▸ Activity
Below are entries; copy exactly the lines from the one with "a).table = s.table := rfl" through the one with "a).causes = s.causes := rfl", both included, and leave out the rest.

▸ Exercise data
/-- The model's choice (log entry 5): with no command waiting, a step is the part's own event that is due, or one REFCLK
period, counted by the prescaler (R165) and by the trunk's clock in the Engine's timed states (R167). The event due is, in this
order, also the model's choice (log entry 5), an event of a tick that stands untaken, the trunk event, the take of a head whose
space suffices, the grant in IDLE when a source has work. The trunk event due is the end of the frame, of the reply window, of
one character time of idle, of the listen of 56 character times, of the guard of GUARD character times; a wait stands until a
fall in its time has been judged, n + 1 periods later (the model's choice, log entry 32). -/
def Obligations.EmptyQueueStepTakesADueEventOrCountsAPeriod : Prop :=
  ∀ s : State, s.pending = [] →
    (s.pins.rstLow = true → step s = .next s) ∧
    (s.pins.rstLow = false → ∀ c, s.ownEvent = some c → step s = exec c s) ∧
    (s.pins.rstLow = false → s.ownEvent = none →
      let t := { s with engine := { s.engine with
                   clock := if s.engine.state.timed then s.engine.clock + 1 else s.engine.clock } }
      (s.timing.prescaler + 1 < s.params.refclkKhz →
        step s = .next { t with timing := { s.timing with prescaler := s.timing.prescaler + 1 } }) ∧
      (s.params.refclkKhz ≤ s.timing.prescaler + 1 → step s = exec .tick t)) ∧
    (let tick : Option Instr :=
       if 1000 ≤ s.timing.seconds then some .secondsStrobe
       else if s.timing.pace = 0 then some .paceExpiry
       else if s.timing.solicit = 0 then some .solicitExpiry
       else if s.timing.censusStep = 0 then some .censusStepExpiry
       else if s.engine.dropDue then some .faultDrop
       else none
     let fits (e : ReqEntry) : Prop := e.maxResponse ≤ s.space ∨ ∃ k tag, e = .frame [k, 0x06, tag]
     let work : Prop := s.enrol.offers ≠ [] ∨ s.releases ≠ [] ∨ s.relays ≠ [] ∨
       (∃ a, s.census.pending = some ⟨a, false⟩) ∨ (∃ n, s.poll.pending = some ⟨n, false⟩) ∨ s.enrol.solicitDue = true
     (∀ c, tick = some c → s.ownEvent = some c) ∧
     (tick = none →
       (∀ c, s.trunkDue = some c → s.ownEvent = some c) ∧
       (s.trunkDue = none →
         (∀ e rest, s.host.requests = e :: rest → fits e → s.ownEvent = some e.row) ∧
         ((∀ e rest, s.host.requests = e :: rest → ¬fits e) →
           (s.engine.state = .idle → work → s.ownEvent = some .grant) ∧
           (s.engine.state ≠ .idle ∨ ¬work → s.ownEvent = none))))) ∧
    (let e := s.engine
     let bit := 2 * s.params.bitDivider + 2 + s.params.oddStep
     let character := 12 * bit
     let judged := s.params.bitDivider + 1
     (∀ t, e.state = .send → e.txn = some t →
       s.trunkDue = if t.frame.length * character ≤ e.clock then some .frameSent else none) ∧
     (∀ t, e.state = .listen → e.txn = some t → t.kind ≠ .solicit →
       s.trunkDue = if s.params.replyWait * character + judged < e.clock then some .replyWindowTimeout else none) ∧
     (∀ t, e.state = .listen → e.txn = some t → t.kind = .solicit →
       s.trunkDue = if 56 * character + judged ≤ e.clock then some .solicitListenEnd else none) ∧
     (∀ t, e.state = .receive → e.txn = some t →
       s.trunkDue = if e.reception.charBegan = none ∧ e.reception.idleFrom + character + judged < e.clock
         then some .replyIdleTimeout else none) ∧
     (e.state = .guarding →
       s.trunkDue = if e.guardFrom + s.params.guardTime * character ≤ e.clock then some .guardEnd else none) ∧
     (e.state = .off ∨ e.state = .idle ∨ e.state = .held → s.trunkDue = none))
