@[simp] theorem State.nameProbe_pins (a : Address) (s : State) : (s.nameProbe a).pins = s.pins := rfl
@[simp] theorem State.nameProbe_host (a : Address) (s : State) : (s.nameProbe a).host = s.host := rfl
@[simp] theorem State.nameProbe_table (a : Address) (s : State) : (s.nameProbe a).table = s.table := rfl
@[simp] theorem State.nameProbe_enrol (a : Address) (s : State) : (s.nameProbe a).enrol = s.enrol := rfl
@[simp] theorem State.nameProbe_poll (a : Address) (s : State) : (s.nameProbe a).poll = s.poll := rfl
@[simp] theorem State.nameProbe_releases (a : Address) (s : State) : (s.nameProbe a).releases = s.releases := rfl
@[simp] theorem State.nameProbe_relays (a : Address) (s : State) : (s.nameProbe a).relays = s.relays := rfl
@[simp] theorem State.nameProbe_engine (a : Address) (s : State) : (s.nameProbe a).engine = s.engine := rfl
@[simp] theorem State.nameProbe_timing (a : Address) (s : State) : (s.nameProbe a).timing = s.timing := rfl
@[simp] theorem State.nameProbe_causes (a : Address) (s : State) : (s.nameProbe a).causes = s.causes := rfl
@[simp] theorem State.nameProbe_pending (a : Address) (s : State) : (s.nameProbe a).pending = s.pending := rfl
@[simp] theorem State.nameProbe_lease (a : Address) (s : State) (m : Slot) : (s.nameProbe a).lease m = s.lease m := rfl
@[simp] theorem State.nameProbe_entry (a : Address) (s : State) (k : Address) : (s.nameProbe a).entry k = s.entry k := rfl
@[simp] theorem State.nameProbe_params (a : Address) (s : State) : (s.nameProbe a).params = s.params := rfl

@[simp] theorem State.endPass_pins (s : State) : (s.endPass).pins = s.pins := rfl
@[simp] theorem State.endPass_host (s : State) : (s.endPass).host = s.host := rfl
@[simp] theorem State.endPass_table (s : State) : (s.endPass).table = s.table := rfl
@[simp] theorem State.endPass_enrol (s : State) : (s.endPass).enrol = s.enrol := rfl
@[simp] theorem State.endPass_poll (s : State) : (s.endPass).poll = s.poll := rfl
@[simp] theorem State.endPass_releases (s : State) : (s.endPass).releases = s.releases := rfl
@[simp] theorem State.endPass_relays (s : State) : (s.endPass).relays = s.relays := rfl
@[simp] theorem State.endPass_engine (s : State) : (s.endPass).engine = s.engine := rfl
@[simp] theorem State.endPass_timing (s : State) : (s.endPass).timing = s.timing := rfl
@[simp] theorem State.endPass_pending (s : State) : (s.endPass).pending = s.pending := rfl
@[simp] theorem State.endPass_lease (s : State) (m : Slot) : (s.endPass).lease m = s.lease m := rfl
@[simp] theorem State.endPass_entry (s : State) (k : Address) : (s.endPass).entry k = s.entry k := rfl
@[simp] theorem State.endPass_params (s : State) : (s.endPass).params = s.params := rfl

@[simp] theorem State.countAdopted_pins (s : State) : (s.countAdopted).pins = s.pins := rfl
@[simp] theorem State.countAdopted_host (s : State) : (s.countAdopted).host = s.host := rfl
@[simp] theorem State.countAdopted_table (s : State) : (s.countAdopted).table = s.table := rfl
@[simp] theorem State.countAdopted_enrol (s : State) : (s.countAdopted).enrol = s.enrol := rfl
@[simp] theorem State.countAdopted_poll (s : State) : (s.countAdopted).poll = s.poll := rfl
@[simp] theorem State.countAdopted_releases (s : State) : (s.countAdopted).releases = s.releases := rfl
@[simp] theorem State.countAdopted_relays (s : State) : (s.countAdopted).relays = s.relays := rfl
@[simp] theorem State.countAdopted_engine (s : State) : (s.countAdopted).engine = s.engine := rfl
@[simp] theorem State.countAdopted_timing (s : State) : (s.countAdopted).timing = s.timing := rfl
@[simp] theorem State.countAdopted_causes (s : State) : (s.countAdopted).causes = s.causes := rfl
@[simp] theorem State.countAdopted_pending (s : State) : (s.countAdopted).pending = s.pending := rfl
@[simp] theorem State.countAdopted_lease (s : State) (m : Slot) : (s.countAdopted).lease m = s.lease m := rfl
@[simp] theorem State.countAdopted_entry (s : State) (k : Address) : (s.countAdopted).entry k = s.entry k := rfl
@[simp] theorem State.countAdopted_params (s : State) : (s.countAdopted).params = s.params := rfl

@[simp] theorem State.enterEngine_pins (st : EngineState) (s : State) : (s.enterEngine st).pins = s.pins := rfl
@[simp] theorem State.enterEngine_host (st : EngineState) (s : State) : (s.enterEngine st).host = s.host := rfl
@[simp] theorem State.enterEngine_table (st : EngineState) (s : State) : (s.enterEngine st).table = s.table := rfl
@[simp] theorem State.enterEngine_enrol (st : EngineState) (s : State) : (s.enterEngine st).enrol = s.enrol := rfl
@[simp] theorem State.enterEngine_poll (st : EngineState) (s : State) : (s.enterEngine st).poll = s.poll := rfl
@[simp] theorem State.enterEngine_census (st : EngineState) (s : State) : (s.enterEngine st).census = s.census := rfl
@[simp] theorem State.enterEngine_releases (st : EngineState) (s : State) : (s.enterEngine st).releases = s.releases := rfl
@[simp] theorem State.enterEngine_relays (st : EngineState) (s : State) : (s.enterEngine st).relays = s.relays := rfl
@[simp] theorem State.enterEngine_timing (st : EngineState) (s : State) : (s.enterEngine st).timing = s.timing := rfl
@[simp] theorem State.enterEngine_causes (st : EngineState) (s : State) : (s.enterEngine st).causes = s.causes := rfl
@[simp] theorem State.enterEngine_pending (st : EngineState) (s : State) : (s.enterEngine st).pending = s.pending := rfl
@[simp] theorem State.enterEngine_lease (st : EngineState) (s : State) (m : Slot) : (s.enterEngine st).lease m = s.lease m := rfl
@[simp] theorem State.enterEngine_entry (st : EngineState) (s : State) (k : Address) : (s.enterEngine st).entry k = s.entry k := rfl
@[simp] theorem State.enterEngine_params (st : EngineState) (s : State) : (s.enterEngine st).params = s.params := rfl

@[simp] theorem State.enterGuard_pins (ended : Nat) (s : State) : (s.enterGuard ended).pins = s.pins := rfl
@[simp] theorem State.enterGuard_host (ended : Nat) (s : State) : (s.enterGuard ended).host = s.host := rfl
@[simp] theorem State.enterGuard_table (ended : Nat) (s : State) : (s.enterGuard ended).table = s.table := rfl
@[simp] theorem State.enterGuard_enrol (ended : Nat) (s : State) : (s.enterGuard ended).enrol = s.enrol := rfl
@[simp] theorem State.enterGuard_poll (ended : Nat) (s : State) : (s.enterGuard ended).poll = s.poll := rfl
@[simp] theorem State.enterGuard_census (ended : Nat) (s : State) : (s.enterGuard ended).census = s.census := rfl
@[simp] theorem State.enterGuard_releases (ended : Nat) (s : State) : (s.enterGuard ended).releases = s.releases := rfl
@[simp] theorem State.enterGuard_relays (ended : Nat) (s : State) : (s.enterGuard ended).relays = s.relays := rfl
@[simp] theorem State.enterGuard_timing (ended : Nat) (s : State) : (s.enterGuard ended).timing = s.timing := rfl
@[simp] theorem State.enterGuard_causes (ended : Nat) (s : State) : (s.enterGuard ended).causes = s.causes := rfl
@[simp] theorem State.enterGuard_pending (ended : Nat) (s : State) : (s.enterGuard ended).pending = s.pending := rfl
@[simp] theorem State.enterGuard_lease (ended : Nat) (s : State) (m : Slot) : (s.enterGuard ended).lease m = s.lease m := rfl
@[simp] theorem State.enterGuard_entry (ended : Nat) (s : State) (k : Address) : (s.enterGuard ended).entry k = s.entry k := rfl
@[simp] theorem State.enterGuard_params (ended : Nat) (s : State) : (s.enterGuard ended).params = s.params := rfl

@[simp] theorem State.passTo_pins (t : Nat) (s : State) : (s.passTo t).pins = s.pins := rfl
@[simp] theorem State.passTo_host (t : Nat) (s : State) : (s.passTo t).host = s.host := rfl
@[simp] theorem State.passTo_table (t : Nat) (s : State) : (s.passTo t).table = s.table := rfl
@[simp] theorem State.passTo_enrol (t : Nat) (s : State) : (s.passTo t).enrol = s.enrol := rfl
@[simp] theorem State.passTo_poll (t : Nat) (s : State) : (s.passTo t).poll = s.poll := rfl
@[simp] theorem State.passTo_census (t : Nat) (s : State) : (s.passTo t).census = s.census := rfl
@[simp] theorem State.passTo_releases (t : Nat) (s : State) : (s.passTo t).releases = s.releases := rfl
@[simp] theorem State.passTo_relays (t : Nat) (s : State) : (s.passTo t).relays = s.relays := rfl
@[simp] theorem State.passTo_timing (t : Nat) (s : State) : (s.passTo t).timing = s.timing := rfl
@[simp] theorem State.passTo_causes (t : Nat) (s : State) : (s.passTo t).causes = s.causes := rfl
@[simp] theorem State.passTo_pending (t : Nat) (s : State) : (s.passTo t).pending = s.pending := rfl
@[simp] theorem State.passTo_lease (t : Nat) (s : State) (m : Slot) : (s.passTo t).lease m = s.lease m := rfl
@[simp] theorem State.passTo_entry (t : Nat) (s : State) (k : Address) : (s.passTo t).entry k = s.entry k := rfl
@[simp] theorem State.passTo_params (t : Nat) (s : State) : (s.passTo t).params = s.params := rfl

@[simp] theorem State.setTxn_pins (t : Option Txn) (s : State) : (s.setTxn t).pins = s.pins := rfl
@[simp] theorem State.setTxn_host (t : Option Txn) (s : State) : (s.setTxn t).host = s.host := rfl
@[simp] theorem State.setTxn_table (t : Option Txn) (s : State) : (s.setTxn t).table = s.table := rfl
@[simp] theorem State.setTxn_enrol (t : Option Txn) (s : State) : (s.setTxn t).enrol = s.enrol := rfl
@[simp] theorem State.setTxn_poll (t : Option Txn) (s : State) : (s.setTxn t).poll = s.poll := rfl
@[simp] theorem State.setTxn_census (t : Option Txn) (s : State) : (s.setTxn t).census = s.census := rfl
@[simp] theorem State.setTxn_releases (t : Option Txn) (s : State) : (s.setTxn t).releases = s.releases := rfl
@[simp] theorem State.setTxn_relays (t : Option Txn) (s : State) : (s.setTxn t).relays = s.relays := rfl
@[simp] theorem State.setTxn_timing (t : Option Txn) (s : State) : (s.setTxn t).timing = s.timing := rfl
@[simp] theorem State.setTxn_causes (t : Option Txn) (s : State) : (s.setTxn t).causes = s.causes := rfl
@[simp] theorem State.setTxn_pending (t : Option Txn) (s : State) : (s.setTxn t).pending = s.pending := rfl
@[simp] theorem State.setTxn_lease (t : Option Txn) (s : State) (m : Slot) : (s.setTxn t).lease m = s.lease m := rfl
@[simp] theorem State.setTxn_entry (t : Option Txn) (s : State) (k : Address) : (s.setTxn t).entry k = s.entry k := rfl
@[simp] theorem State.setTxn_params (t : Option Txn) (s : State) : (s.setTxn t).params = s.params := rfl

▸ Exercise solution
@[simp] theorem State.nameProbe_table (a : Address) (s : State) : (s.nameProbe a).table = s.table := rfl
@[simp] theorem State.nameProbe_enrol (a : Address) (s : State) : (s.nameProbe a).enrol = s.enrol := rfl
@[simp] theorem State.nameProbe_poll (a : Address) (s : State) : (s.nameProbe a).poll = s.poll := rfl
@[simp] theorem State.nameProbe_releases (a : Address) (s : State) : (s.nameProbe a).releases = s.releases := rfl
@[simp] theorem State.nameProbe_relays (a : Address) (s : State) : (s.nameProbe a).relays = s.relays := rfl
@[simp] theorem State.nameProbe_engine (a : Address) (s : State) : (s.nameProbe a).engine = s.engine := rfl
@[simp] theorem State.nameProbe_timing (a : Address) (s : State) : (s.nameProbe a).timing = s.timing := rfl
@[simp] theorem State.nameProbe_causes (a : Address) (s : State) : (s.nameProbe a).causes = s.causes := rfl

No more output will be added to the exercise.